WHAT TO DO:
Would you return, word for word, the lines of the data below from the line with "theorem EncodeRow.mrsCcsidrEl1 : ∀" through the line with "theorem EncodeRow.mrsIsrEl1 : ∀", and no others?

Segment Start: RECORD EXCERPTS

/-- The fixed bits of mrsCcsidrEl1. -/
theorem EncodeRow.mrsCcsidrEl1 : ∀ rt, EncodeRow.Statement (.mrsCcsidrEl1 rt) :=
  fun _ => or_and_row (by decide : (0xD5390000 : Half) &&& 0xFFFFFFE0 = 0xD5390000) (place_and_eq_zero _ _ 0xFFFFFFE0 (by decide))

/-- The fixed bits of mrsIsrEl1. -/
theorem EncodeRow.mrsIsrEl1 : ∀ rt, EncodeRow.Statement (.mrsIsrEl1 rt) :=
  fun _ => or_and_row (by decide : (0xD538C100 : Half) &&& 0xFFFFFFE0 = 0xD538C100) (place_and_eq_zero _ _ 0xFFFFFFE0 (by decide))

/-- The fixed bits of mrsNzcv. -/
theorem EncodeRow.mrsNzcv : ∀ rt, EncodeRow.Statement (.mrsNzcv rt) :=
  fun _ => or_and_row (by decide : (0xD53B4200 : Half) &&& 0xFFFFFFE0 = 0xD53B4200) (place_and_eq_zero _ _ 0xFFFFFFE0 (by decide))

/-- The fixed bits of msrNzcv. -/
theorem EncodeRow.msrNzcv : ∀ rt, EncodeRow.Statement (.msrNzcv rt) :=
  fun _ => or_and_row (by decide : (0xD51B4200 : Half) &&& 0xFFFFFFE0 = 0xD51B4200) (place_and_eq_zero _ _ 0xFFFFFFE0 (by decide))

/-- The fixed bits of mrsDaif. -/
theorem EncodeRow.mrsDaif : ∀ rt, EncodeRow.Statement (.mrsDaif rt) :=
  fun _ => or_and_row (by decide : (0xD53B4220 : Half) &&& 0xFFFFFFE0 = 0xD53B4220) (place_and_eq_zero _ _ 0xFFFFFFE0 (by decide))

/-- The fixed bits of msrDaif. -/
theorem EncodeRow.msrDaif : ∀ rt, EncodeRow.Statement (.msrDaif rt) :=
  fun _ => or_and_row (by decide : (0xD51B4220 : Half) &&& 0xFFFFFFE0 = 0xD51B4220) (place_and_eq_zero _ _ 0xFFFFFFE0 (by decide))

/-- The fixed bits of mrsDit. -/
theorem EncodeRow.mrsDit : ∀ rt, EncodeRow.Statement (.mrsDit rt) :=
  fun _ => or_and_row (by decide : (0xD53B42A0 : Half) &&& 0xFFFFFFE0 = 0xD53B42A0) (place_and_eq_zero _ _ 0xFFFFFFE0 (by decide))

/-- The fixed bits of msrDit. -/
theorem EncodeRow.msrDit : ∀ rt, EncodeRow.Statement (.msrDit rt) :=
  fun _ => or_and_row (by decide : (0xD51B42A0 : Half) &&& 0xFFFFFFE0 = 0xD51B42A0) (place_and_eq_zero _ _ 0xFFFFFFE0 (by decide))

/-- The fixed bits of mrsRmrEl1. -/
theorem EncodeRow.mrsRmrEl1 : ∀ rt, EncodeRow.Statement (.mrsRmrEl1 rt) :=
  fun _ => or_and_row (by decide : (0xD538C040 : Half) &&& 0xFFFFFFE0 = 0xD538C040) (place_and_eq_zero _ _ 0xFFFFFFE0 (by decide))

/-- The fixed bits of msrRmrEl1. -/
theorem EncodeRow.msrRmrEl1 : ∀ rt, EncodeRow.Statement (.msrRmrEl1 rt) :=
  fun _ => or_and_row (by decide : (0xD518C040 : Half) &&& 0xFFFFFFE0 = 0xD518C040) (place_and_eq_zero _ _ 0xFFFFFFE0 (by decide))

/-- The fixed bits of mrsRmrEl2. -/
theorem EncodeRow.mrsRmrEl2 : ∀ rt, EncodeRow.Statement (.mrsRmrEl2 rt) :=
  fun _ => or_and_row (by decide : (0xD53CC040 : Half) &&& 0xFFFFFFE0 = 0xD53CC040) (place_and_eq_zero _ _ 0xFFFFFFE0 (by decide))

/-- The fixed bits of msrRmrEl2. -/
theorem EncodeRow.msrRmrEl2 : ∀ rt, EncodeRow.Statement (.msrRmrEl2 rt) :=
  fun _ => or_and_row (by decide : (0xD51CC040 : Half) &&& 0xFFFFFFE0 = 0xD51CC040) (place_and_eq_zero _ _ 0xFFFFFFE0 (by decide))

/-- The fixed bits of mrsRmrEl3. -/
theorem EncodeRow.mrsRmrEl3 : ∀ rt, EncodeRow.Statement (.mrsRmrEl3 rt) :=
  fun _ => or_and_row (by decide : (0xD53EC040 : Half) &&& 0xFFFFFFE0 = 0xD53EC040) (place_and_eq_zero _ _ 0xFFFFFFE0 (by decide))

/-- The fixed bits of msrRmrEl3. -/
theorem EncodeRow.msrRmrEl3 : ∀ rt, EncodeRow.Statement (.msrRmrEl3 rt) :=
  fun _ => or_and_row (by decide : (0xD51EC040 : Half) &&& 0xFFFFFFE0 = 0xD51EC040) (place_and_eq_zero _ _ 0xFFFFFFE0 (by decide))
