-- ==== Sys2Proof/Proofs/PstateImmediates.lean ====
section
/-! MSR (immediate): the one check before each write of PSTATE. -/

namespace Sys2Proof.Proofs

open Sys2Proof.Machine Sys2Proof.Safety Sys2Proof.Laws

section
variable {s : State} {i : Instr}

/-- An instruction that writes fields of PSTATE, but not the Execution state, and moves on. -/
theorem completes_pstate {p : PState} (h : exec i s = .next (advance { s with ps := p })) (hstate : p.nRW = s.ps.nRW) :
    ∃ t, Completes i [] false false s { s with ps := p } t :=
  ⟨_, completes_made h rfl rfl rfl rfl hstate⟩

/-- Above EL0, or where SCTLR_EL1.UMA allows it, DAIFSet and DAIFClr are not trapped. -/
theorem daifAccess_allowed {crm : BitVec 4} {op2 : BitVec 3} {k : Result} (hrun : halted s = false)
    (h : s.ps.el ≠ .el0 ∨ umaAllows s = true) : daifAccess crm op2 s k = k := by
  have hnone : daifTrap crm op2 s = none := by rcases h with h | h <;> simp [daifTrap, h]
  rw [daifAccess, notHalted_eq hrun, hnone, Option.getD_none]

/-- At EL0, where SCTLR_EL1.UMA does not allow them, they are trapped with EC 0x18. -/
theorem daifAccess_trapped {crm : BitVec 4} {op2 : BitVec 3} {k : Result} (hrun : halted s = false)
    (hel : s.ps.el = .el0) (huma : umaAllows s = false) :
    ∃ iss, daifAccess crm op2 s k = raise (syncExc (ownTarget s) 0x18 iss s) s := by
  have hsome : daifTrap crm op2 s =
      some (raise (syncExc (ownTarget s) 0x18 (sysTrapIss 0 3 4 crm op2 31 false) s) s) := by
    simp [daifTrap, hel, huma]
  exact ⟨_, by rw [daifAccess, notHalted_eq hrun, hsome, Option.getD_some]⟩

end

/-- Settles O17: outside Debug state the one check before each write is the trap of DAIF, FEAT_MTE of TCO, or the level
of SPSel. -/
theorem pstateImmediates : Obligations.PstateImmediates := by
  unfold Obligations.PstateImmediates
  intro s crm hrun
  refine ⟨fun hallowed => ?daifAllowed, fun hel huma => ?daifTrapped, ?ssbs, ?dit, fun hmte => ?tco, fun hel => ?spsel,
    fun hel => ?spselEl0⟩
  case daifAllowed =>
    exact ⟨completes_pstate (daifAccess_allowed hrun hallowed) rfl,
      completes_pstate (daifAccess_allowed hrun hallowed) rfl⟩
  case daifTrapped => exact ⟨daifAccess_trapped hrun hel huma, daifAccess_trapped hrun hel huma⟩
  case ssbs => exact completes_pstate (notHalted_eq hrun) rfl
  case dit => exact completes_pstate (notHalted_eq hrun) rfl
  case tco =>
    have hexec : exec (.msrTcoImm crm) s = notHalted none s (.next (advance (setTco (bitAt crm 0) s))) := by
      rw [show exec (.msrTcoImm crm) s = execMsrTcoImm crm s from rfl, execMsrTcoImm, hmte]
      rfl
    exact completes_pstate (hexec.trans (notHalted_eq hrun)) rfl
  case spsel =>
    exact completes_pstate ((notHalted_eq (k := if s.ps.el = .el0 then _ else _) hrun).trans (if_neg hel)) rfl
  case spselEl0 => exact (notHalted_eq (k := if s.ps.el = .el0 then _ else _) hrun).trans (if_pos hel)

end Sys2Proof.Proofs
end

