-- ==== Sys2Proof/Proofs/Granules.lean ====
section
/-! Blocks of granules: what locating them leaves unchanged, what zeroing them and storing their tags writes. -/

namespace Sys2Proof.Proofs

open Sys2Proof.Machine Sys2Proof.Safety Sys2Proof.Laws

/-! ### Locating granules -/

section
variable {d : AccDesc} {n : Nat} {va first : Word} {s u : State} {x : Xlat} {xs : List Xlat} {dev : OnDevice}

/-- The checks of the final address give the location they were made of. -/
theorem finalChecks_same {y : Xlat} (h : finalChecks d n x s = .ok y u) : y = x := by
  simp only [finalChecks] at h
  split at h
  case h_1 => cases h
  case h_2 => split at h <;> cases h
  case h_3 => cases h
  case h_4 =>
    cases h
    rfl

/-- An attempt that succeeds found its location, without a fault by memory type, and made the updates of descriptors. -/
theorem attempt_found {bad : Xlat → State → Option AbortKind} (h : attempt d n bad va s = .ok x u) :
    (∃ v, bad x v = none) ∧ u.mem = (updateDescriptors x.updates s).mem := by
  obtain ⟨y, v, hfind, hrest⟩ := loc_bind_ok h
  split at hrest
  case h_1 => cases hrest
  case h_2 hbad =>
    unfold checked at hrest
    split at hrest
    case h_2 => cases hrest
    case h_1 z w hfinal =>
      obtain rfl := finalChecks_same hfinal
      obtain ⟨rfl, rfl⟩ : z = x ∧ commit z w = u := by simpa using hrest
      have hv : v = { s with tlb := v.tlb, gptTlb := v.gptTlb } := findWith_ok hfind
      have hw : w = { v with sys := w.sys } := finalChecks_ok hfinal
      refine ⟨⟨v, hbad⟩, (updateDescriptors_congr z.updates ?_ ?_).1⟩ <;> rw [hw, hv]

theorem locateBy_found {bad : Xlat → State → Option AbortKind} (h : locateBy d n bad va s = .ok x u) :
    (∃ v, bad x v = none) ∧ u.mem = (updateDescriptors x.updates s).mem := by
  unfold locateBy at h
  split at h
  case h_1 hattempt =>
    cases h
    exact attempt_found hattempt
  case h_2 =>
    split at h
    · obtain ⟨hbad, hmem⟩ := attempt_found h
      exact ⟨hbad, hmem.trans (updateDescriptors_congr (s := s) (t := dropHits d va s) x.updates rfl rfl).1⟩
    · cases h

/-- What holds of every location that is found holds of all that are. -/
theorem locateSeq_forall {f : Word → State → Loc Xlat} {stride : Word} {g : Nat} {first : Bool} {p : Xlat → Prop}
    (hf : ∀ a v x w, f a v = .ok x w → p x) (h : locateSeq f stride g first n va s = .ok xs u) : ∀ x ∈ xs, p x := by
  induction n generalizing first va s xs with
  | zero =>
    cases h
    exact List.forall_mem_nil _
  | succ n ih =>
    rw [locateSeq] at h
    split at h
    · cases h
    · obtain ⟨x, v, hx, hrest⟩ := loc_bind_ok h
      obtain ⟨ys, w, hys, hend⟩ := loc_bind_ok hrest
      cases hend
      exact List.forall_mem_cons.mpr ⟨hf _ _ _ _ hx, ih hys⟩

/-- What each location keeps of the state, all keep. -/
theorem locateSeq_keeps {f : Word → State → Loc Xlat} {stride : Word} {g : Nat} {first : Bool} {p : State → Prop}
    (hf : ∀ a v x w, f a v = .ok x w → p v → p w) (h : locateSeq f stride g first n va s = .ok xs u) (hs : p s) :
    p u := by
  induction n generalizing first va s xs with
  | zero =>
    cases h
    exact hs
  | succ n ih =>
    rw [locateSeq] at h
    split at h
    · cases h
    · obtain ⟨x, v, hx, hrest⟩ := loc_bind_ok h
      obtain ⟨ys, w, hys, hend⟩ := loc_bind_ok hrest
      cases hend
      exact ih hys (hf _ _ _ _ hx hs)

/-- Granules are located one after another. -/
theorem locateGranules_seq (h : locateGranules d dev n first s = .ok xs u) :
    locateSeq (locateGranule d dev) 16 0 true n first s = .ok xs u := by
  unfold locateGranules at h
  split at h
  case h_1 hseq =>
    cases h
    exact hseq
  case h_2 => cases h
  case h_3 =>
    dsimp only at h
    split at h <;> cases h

Segment End: RECORD EXCERPTS

COMPLETED TASK:
theorem EncodeRow.mrsCcsidrEl1 : ∀ rt, EncodeRow.Statement (.mrsCcsidrEl1 rt) :=
  fun _ => or_and_row (by decide : (0xD5390000 : Half) &&& 0xFFFFFFE0 = 0xD5390000) (place_and_eq_zero _ _ 0xFFFFFFE0 (by decide))

/-- The fixed bits of mrsIsrEl1. -/
theorem EncodeRow.mrsIsrEl1 : ∀ rt, EncodeRow.Statement (.mrsIsrEl1 rt) :=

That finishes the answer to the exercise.